▶ **WHAT THE EXERCISE ASKS**: Would you return the lines between the one holding "(R45, R77). -/" and the one holding "else .command (decodeCommand", inclusive, and only those, exactly as they stand in the listing below?

***** SOURCE MATERIAL

-- ==== Sys2Proof/Decode.lean ====
section
/-! DEFINITION. The decoder and the encoder of the command port (spec/30_encoding.md R57 to R74; byte order R44). -/

namespace Sys2Proof

/-- The opcode field `hdr[31:24]` (R58). -/
def hdrOpcode (hdr : Word) : BitVec 8 := hdr.extractLsb' 24 8

/-- `NJW = hdr[15:8]`, the number of joint-index words (R58, R64). -/
def hdrNJW (hdr : Word) : Nat := (hdr.extractLsb' 8 8).toNat

/-- `NSW = hdr[7:0]`, the number of step-count words (R58, R64). -/
def hdrNSW (hdr : Word) : Nat := (hdr.extractLsb' 0 8).toNat

/-- `EN = hdr[0]` (R58, R65). -/
def hdrEN (hdr : Word) : Bool := hdr.getLsbD 0

/-- Format HN: bits `[23:0]` are reserved and zero (R58, R71). -/
def hnReservedZero (hdr : Word) : Bool := hdr.extractLsb' 0 24 == 0

/-- Format HM: bits `[23:16]` are reserved and zero (R58, R71). -/
def hmReservedZero (hdr : Word) : Bool := hdr.extractLsb' 16 8 == 0

/-- Format HE: bits `[23:1]` are reserved and zero (R58, R71). -/
def heReservedZero (hdr : Word) : Bool := hdr.extractLsb' 1 23 == 0

/-- What a header word says (R61). -/
inductive HeaderClass where
  | step
  | drive
  | driveMulti (njw nsw : Nat)
  | setEnergized (en : Bool)
  | addressOf
  | illegal
deriving DecidableEq, Repr

/-- The opcode map of R61 with the reserved fields of R71. -/
def classify (hdr : Word) : HeaderClass :=
  if hdrOpcode hdr = 0x01 ∧ hnReservedZero hdr = true then .step
  else if hdrOpcode hdr = 0x02 ∧ hnReservedZero hdr = true then .drive
  else if hdrOpcode hdr = 0x03 ∧ hmReservedZero hdr = true then .driveMulti (hdrNJW hdr) (hdrNSW hdr)
  else if hdrOpcode hdr = 0x04 ∧ heReservedZero hdr = true then .setEnergized (hdrEN hdr)
  else if hdrOpcode hdr = 0x05 ∧ hnReservedZero hdr = true then .addressOf
  else .illegal

/-- The length of a command in words, a function of its header alone (R72). -/
def commandLength (hdr : Word) : Nat :=
  if hdr = 0x01000000 then 3
  else if hdr = 0x02000000 then 4
  else if hdr &&& 0xFFFF0000 = 0x03000000 then 1 + hdrNJW hdr + hdrNSW hdr
  else if hdr &&& 0xFFFFFFFE = 0x04000000 then 1
  else if hdr = 0x05000000 then 2
  else 1

/-- The k-th operand word. A decoder asks only for words that are there; a word that is not reads as 0. -/
def operandWord (ops : List Word) (k : Nat) : Word := ops.getD k 0

/-- The command of a header and its operand words (R74). -/
def decodeCommand (hdr : Word) (ops : List Word) : Instr :=
  match classify hdr with
  | .step => .step (operandWord ops 0) (operandWord ops 1)
  | .drive => .drive (operandWord ops 0) (operandWord ops 1) (operandWord ops 2)
  | .driveMulti njw nsw => .driveMulti (ops.take njw) ((ops.drop njw).take nsw)
  | .setEnergized en => .setEnergized en
  | .addressOf => .addressOf (operandWord ops 0)
  | .illegal => .illegal hdr

/-- Why a stream of words holds no command yet (R45, R77). -/
inductive DecodeStop where
  /-- No header word is there. -/
  | noHeader
  /-- A header is there and some of its operand words are not: a prefix of a command is not a command. -/
  | partialCommand
deriving DecidableEq, Repr

/-- What the decoder makes of a stream of words. -/
inductive Decoded where
  | command (i : Instr) (rest : List Word)
  | rejected (why : DecodeStop)
deriving DecidableEq, Repr

/-- The decoder: it reads the header, computes the length and waits for that many words (R72, R77). -/
def decodeWords : List Word → Decoded
  | [] => .rejected .noHeader
  | hdr :: rest =>
    if rest.length + 1 < commandLength hdr then .rejected .partialCommand
    else .command (decodeCommand hdr (rest.take (commandLength hdr - 1))) (rest.drop (commandLength hdr - 1))

/-- A command word of a byte-wide transport: the least significant byte first (R44). -/
def wordOfBytes (b0 b1 b2 b3 : Byte) : Word := b3 ++ b2 ++ b1 ++ b0

/-- The bytes of a command word in the order a byte-wide transport sends them (R44). -/
def bytesOfWord (w : Word) : List Byte :=
  [w.extractLsb' 0 8, w.extractLsb' 8 8, w.extractLsb' 16 8, w.extractLsb' 24 8]

/-- The whole words of a byte stream, and the bytes of a word that is not whole yet (R44, R45). -/
def wordsOfBytes : List Byte → List Word × List Byte
  | b0 :: b1 :: b2 :: b3 :: bs => (wordOfBytes b0 b1 b2 b3 :: (wordsOfBytes bs).1, (wordsOfBytes bs).2)
  | bs => ([], bs)

/-- The decoder on a byte-wide transport: total on any bytes, a partial word or command is rejected by name (R44, R45). -/
def decodeBytes (bs : List Byte) : Decoded := decodeWords (wordsOfBytes bs).1

/-- The header word of a command (R62 to R67; an illegal command is its header, R70). -/
def headerWord : Instr → Word
  | .step _ _ => 0x01000000
  | .drive _ _ _ => 0x02000000
  | .driveMulti js ss => 0x03000000 ||| (BitVec.ofNat 32 js.length <<< 8) ||| BitVec.ofNat 32 ss.length
  | .setEnergized en => 0x04000000 ||| (BitVec.ofBool en).setWidth 32
  | .addressOf _ => 0x05000000
  | .illegal hdr => hdr

/-- The operand words of a command, in the order of R60 (R62 to R67). -/
def operandWords : Instr → List Word
  | .step j d => [j, d]
  | .drive j s d => [j, s, d]
  | .driveMulti js ss => js ++ ss
  | .setEnergized _ => []
  | .addressOf j => [j]
  | .illegal _ => []

/-- The words of a command (R57, R62 to R67). -/
def encode (i : Instr) : List Word := headerWord i :: operandWords i

/-- The bytes of a command on a byte-wide transport (R44). -/
def encodeBytes (i : Instr) : List Byte := (encode i).flatMap bytesOfWord

/-- The longest command has 511 words (R72). -/
def maxCommandLength : Nat := 511

/-- Word `k` of an instruction whose bits are `w`, numbered as spec/opcode_table.json numbers them; bits from `nbits` on are
zero. -/
def tableWord (nbits w k : Nat) : Word := BitVec.ofNat 32 ((w % 2 ^ nbits) >>> (32 * k))

/-- The words of that instruction, as the command port carries them: as many as its header asks for. -/
def tableWords (nbits w : Nat) : List Word :=
  (List.range (commandLength (tableWord nbits w 0))).map (tableWord nbits w)

/-- The instruction the decoder reads from an instruction whose bits are `w`; the words go over the byte-wide transport of
R44, first word first. -/
def decodeTableWord (nbits w : Nat) : Option Instr :=
  match decodeBytes ((tableWords nbits w).flatMap bytesOfWord) with
  | .command i _ => some i
  | .rejected _ => none

end Sys2Proof
end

**********

▶ **EXERCISE RESPONSE**:
/-- Why a stream of words holds no command yet (R45, R77). -/
inductive DecodeStop where
  /-- No header word is there. -/
  | noHeader
  /-- A header is there and some of its operand words are not: a prefix of a command is not a command. -/
  | partialCommand
deriving DecidableEq, Repr

/-- What the decoder makes of a stream of words. -/
inductive Decoded where
  | command (i : Instr) (rest : List Word)
  | rejected (why : DecodeStop)
deriving DecidableEq, Repr

/-- The decoder: it reads the header, computes the length and waits for that many words (R72, R77). -/
def decodeWords : List Word → Decoded
  | [] => .rejected .noHeader
  | hdr :: rest =>
    if rest.length + 1 < commandLength hdr then .rejected .partialCommand
    else .command (decodeCommand hdr (rest.take (commandLength hdr - 1))) (rest.drop (commandLength hdr - 1))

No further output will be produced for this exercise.